Quelque chose vient s'écraser sur ton front. Une goutte d'eau ? Tu ouvres les yeux, surpris, juste à temps pour voir les premières gouttes de pluie s'écraser dans le jardin. Et sur la maison du voisin. Sur ton hamac. En quelques secondes tu es trempé. Des nuages ont caché le soleil qui rendait ton jardin doré, tout tourne au gris, l'herbe jaune devient boueuse, les cigales ont arrêté de chanter. Le vent s'est levé, tu as froid, le carillon continue de sonner, quelques petites notes perçantes et lancinantes qui t'exaspèrent.

Et ton voisin qui a ouvert sa fenêtre, qui te regarde de haut, avec ses yeux noirs. Sa sale face de rat présente de nombreuses similitudes avec le mauvais temps, tiens. Sa mauvaise humeur semble enfin être comblée, et c'est avec un petit sourire victorieux qu'il t'observe. Tu t'en fous. Il n'a rien gagné du tout.

samedi 12 avril 2008

Ils sont là

Il s'était enfoncé dans son fauteuil, le plus loin possible de la porte, mais de façon à pouvoir la surveiller. Il était aux environs de deux heures du matin, c'était le pire moment de la "journée". Le jour encore ça allait, mais la nuit ... Qui sait ce qui pouvait rôder dans l'ombre ? Et dans ce silence, le moindre craquement était suspect. Un peu plus tôt il avait dû supporter les pas du voisin du dessus qui "souffrait d'insomnie". Le pauvre petit ! "C'est le stress. Si tu savais comme mon travail est angoissant !". Il méprisait profondément son voisin du dessus. Pauvre abruti. Il n'avait aucune idée de ce qu'était le stress, l'angoisse, la peur, le sentiment d'insécurité. Au-dehors la sirène d'une ambulance résonnait. Un peu plus et on se serait cru dans une série américaine ...
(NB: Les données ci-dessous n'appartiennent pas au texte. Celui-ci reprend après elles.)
/-! ### Passes at a reset (13 R333) -/

/-- A reset that keeps table contents ends a running pass: dropped in phases 1 and 2; restored and returned with its previous trim in
phases 3 to 5, unless the block had failed (13 R333). -/
def passAtReset (m : Chn) (s : State) : State :=
  match (chan s m).proof with
  | none => s
  | some r =>
    let id := (Config.blockId m r.blk).toNat
    if r.failed.isSome then
      proofDone m (some id) 2 none 0 (modChan m (fun k => { k with proof := none, heldBlk := some r.blk }) s)
    else
      let s := if r.redirected then
          (List.range 8192).foldl (fun s i => copyRow m (proofSpare (chan s m)) r.blk i s) s
        else s
      let s := if r.redirected then carrySheet m (proofSpare (chan s m)) r.blk s else s
      let s := modChan m (fun k => { (if r.rows then clearBlk (proofSpare k) k else k) with proof := none }) s
      proofDone m (some id) 2 none 0 s

end Sys2Proof.Machine
end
Il sursauta violemment lorsque la sonnerie du téléphone retentit, à un tel point qu'il faillit tomber de son fauteuil. Répondre ? Ne pas répondre ? Et ... si c'était eux ? Ça ne l'étonnerait pas ! Appeler en pleine nuit, comme ça, ça leur ressemblait bien. Dans ce cas, mieux valait ne pas décrocher, peut-être le croiraient-ils mort. Ou croiraient-ils à une erreur de numéro. Tout de même, il fallait en avoir le coeur net. En deux secondes il avait parcouru la longueur de la pièce et hésitait, la main au-dessus du téléphone. Finalement il décrocha et le porta fébrilement à son oreille.
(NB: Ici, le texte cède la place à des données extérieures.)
-- ==== Sys2Proof/Machine/Egress.lean ====
section
/-! DEFINITION. Replies leave: the reply stores of the port groups and the completion ring of the PCIe function (05 R129-R133; 14 R345,
R347, R360-R363). -/

namespace Sys2Proof.Machine

/-! ### Order (05 R131-R133) -/

/-- An ordered reply waits behind an ordered search or reply of its group whose command passed its check earlier. -/
def behind (s : State) (r : Reply) : Bool :=
  (srchsOf s r.ap).any (fun q => q.ord && decide (q.cmd.id < r.id)) ||
    s.replies.any fun x => x.ap == r.ap && x.ord && decide (x.id < r.id)

/-- The CCLK in which a reply of group `g` becomes eligible. -/
def eligible (s : State) (g : Fin 8) (r : Reply) : Option Nat :=
  if !r.ord then some r.ready
  else if behind s r then none
  else some (match s.pg[g].lastOrd with | some n => max r.ready (n + 1) | none => r.ready)

/-- The first of a list of (CCLK, reply) by CCLK, then in the order of the checks. -/
def firstReply : List (Nat × Reply) → Option (Nat × Reply)
  | [] => none
  | x :: t => match firstReply t with
    | none => some x
    | some y => if y.1 < x.1 || (y.1 == x.1 && decide (y.2.id < x.2.id)) then some y else some x

/-- The reply of group `g` whose flit is next: one begun goes on, for replies do not interleave. Log 20 (DESIGN CHOICE). -/
def nextReply (s : State) (g : Fin 8) : Option (Nat × Reply) :=
  let mine := s.replies.filter (·.ap == pgAp g)
  match mine.find? fun r => decide (r.sent > 0) with
  | some r => some (r.ready, r)
  | none => firstReply (mine.filterMap fun r => (eligible s g r).map fun e => (e, r))

/-! ### What a reply that has left leaves behind -/

/-- The stamp that a reply carried was in use in CCLK `t` (06 R160, R161). Log 108 (DEDUCED). -/
def noteStamp (r : Reply) (t : Nat) (s : State) : State :=
  match r.stamp with
  | none => s
  | some (l, v) => modChan l (fun k =>
      if (mget k.stamps v.toNat).isSome || k.stamp == v then
        { k with stamps := mset k.stamps v.toNat { mgetD k.stamps v.toNat ⟨0, 0⟩ with used := t } }
      else k) s

/-- CCLK stops: the part is in device DARKROOM (11 R279); every group enters LPI, PPS_OUT and the mailbox pins rest, and proposals end, so
that a countersign still to run finds none (14 R352; 16 R400; 18 R428). -/
def stopClock (s : State) : State :=
  { s with
    prot := { s.prot with props := [], ended := [] }
    dev := { s.dev with st := .darkroom }
    pins := { s.pins with arrRet := true }
    mbx := { s.mbx with busyA := none, busyB := none }
    tb := { s.tb with ppsOutEnd := none }
    pg := Vector.ofFn fun g => { s.pg[g] with st := if regB s (pgReg g 0) 31 then .lpi else .down } }

/-- What happens 1 CCLK after a reply's last flit (11 R279; 14 R364; 15 R387). -/
def afterReply (x : After) (s : State) : State :=
  match x with
  | .nothing => s
  | .deviceReset => deviceReset (advance 1 s)
  | .stopClock => stopClock (advance 1 s)
  | .breach t x => startBreach t x (advance 1 s)

/-- A reply leaves the store. -/
def replyOut (r : Reply) (s : State) : State := afterReply r.after { s with replies := s.replies.filter (·.id != r.id) }

/-- The last flit of a reply has entered its transmit path in CCLK `t`, or its marker the completion ring: it leaves the store, and the
stamp it carried was in use then (06 R161). Log 108 (DEDUCED). -/
def replyGone (r : Reply) (t : Nat) (s : State) : State := replyOut r (noteStamp r t s)

/-! ### The port groups -/

/-- Words of a reply packet (05 Table 5.1). -/
def replyWords (r : Reply) : List Word :=
  pack 64 [(r.op.toNat, 63, 56), (r.status.toNat, 55, 48), (r.tag.toNat, 47, 34), (r.pay.length, 31, 24), (r.info.toNat, 23, 0)] :: r.pay

/-- DATA flit `n` of a reply: up to four words, the rest zero (14 R343, R345). -/
def replyFlit (seq : BitVec 12) (r : Reply) (n : Nat) : Flit :=
  let l := ((replyWords r).drop (4 * n)).take 4
  sealFlit {
    hdr := pack 32 [(seq.toNat, 29, 18), (b2n (n == 0), 17, 17), (8 * l.length, 14, 9)]
    w0 := nth l 0 0, w1 := nth l 1 0, w2 := nth l 2 0, w3 := nth l 3 0, crc := 0 }

/-- A group may send a DATA flit: it is up, within the host's flit credit and, in L-mode, with room in its replay buffer (14 R347, R349). -/
def maySend (s : State) (g : Fin 8) : Bool :=
  linkUp s g && credit (s.pg[g].hostCrd - s.pg[g].txNum) && (s.pg[g].tmode || decide (s.pg[g].replay.length < 256))

/-- `CLP_RS_WAIT_MAX` of a group: the longest wait of an ordered reply (05 R132). -/
def noteWait (g : Fin 8) (n : Nat) (s : State) : State :=
  let a := 0x48004 + g.val * 0x20
  setReg a (BitVec.ofNat 32 (max (getReg s a).toNat (min n (2 ^ 32 - 1)))) s

/-- A DATA flit of a reply goes out: numbered, counted, and kept for replay in L-mode. A CTRL flit whose slot comes before it still names
it as the next (14 Table 14.3, R344). -/
def sendReplyFlit (g : Fin 8) (r : Reply) (s : State) : State :=
  let s := ctrlSlot g s
  let f := replyFlit s.pg[g].txSeq r r.sent
  let s := modPg g (fun p => { p with
    txSeq := p.txSeq + 1, txNum := p.txNum + 1, txFree := s.cclk + 1
    ackAt := if p.replay.isEmpty then s.cclk else p.ackAt
    replay := if p.tmode then p.replay else p.replay ++ [f] }) (addStat (pgReg g 0x38) 1 s)
  sendData g f s

/-- A reply's flits are counted as one more sent. -/
def countSent (id : Nat) (s : State) : State :=
  { s with replies := s.replies.map fun r => if r.id = id then { r with sent := r.sent + 1 } else r }

/-- The last ordered reply of a group left in CCLK `t`. -/
def noteOrdered (g : Fin 8) (r : Reply) (t : Nat) (s : State) : State := if r.ord then modPg g (fun p => { p with lastOrd := some t }) s else s

/-- The next flit of a port group's replies enters the transmit path (05 R131, R132); a reply to be discarded goes without a flit
(14 R351). Log 20 (DESIGN CHOICE). -/
def egressPg (g : Fin 8) (s : State) : State :=
  if !running s then s
  else match nextReply s g with
    | none => s
    | some (e, r) =>
      if r.id < s.pg[g].discardTo then
        let s := advanceTo (max e s.pg[g].txFree) s
        replyOut r (noteOrdered g r s.cclk s)
      else if !maySend s g then s
      else
        let s := advanceTo (max e s.pg[g].txFree) s
        let s := if r.ord && r.sent == 0 then noteWait g (e - r.ready) s else s
        let s := countSent r.id (sendReplyFlit g r s)
        if r.sent + 1 < slotsFor r.pay.length then s else replyGone r s.cclk (noteOrdered g r s.cclk s)

/-! ### The PCIe rings (14 R360-R363) -/

/-- A reply and its marker enter the completion ring, which may request then (14 R361, R362). -/
def writeCq (r : Reply) (s : State) : State :=
  let n := cqSize s
  let l := replyWords r
  let mark := pack 64 [(b2n s.pcie.phase, 63, 63), (l.length, 8, 0)]
  let w := s.pcie.cqW
  let cq := ((mark :: l).zipIdx).foldl (fun m x => mset m ((w + x.2) % n) x.1) s.pcie.cq
  let w' := w + 1 + l.length
  cqJudge { s with pcie := { s.pcie with
    cq := cq, cqW := w' % (2 * n), phase := if w % n + 1 + l.length ≥ n then !s.pcie.phase else s.pcie.phase
    markers := s.pcie.markers + 1, oldest := some (s.pcie.oldest.getD s.cclk) } }

/-- The next reply of the PCIe function, in the order in which they complete (05 R133; 14 R361). -/
def egressPcie (s : State) : State :=
  if !running s then s
  else match firstReply ((s.replies.filter (·.ap == 8)).map fun r => (r.ready, r)) with
    | none => s
    | some (e, r) =>
      let s := advanceTo e s
      if r.id < s.pcie.discardTo then replyOut r s
      else
        let s := { s with pcie := { s.pcie with owed := s.pcie.owed - 1 } }
        if regB s 0x4A010 30 then replyGone r s.cclk (writeCq r s) else replyOut r s

/-- A unit still holds commands in its queue. -/
def unitsWait (s : State) : Bool :=
  !(s.se.queue.isEmpty && s.qm.unit.queue.isEmpty && s.pool.unit.queue.isEmpty && s.pool.asks.isEmpty)

/-- The clock moves on and the units take their commands, while they hold any, until `p` holds (15 R373). Log 28 (DESIGN CHOICE). -/
def serveUntil (p : State → Bool) : Nat → State → State
  | 0, s => s
  | k + 1, s => if p s || !unitsWait s then s else serveUntil p k (serveUnits (advance 1 s))

/-- The reply of access point `ap` that is next, with the CCLK in which it is eligible. -/
def replyNext (s : State) (ap : Ap) : Option (Nat × Reply) :=
  if h : ap.val < 8 then nextReply s ⟨ap.val, h⟩ else firstReply ((s.replies.filter (·.ap == 8)).map fun r => (r.ready, r))

/-- REPLY_EGRESS of access point `ap`. -/
def replyEgressRun (ap : Ap) (s : State) : State :=
  let s' := if running s then serveUntil (fun s => (replyNext s ap).any (·.1 ≤ s.cclk)) 256 s else s
  let s := if (replyNext s' ap).isSome then s' else s
  if h : ap.val < 8 then egressPg ⟨ap.val, h⟩ s else egressPcie s

/-- Words of the submission ring up to the tail. -/
def sqAhead (s : State) : Nat := (s.pcie.sqTail + 2 * sqSize s - s.pcie.sqHead) % (2 * sqSize s)

/-- The function fetches (14 R360, R363; 11 R279). -/
def fetching (s : State) : Bool :=
  s.dev.st == .run && s.pcie.up && regB s 0x4A010 31 && !s.pcie.fetchErr && !closing s

/-- COMMAND_FETCH: the words of the next whole packet arrive (14 R360, R361). -/
def commandFetchRun (ws : List Word) (s : State) : State :=
  match ws with
  | [] => s
  | h :: pay =>
    if !fetching s || pay.length != fld h 31 24 || decide (ws.length > sqAhead s) || decide ((s.pcie.owed + 1) * 257 > cqFree s) then s
    else
      let x := parsePkt 8 h pay
      packet x.1 x.2 { s with pcie := { s.pcie with sqHead := (s.pcie.sqHead + ws.length) % (2 * sqSize s) } }

/-- FETCH_ERROR (14 R363). -/
def fetchErrorRun (s : State) : State :=
  if !fetching s || sqAhead s == 0 then s else bump 0x4A028 { s with pcie := { s.pcie with fetchErr := true } }

/-- A message of vector `v` leaves with the data of its table entry to the entry's address, or its PBA bit is set while it is masked (14
R359, R362). Log 121 (DESIGN CHOICE). -/
def sendMsix (v : Nat) (s : State) : State :=
  if bitAt s.pcie.mask v then { s with pcie := { s.pcie with pba := s.pcie.pba ||| pack 64 [(1, v, v)] } }
  else { s with pcie := { s.pcie with msgs := s.pcie.msgs ++ [BitVec.ofNat 6 v], sent := s.pcie.sent ++ [mgetD s.pcie.vecs v (0, 0)] } }

/-- MSIX_MESSAGE: the source that has begun to request is served. -/
def msixMessageRun (s : State) : State :=
  if !running s || !s.pcie.up then s
  else match s.pcie.reqs with
    | [] => s
    | v :: t => sendMsix v { s with pcie := { s.pcie with reqs := t } }

/-- MSIX_UNMASK: the host writes entry `v` of the MSI-X table in BAR2, with its address, data and mask bit; a pending message leaves on the
unmask (14 Table 14.8, R362). Log 121 (DESIGN CHOICE). -/
def msixUnmaskRun (v : Fin 64) (addr : Word) (data : Reg) (masked : Bool) (s : State) : State :=
  if !running s || !s.pcie.up then s
  else
    let bit := pack 64 [(1, v.val, v.val)]
    let vecs := if addr = 0 && data = 0 then mdel s.pcie.vecs v.val else mset s.pcie.vecs v.val (addr, data)
    let s := { s with pcie := { s.pcie with vecs := vecs } }
    if masked then { s with pcie := { s.pcie with mask := s.pcie.mask ||| bit } }
    else
      let s' := { s with pcie := { s.pcie with mask := s.pcie.mask &&& ~~~bit, pba := s.pcie.pba &&& ~~~bit } }
      if bitAt s.pcie.pba v.val then sendMsix v.val s' else s'

/-- COAL_TIMEOUT: the oldest unsignalled marker is `coal_ns` ns old (14 R362). -/
def coalTimeoutRun (s : State) : State :=
  let ns := regF s 0x4A014 15 0
  match s.pcie.oldest with
  | none => s
  | some t => if !running s || ns == 0 || !regB s 0x4A010 29 then s else cqRequest (advanceTo (t + nsToCclk s.part.grade ns) s)

end Sys2Proof.Machine
end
"Allô ?" entendit-il seulement.

Il raccrocha brutalement. C'était eux, il en était sûr. Que faire ? Il avait décroché, bon sang, ils savaient qu'il était là ! De toute façon, ils savaient toujours tout. Il revint à son fauteuil, s'assit, pianota nerveusement sur l'accoudoir défoncé et se releva pour décrocher à nouveau le téléphone. Il avait besoin d'aide, quelqu'un de confiance. Mais qui pouvait-il réellement croire ? Sa famille ? Même pas ... Un ami ! Un vrai ami ! Il composa son numéro qu'il connaissait par coeur. D'ailleurs c'était étonnant que les chiffres ne soient pas encore usés, sur le téléphone. L'autre le fit patienter au moins une longue minute avant de décrocher.


"C'est moi" chuchota-t-il. "Si tu n'es pas seul, répond seulement par oui ou par non."

Il avait parlé très vite, il espérait que son ami n'était pas surveillé, lui. Trois pas et il fut à la fenêtre, le téléphone coincé entre son épaule et son oreille.

"Merde t'es encore en plein délire ..."

Il entrouvrit les rideaux pour jeter un coup d'oeil furtif à l'extérieur. Il habitait au onzième étage d'un immeuble dans l'est de Paris, et il lui semblait que sa rue n'était jamais vide. Même à deux heures. L'autre au téléphone l'énervait, à ne jamais le croire ...

"Je délire pas !" répliqua-t-il sèchement.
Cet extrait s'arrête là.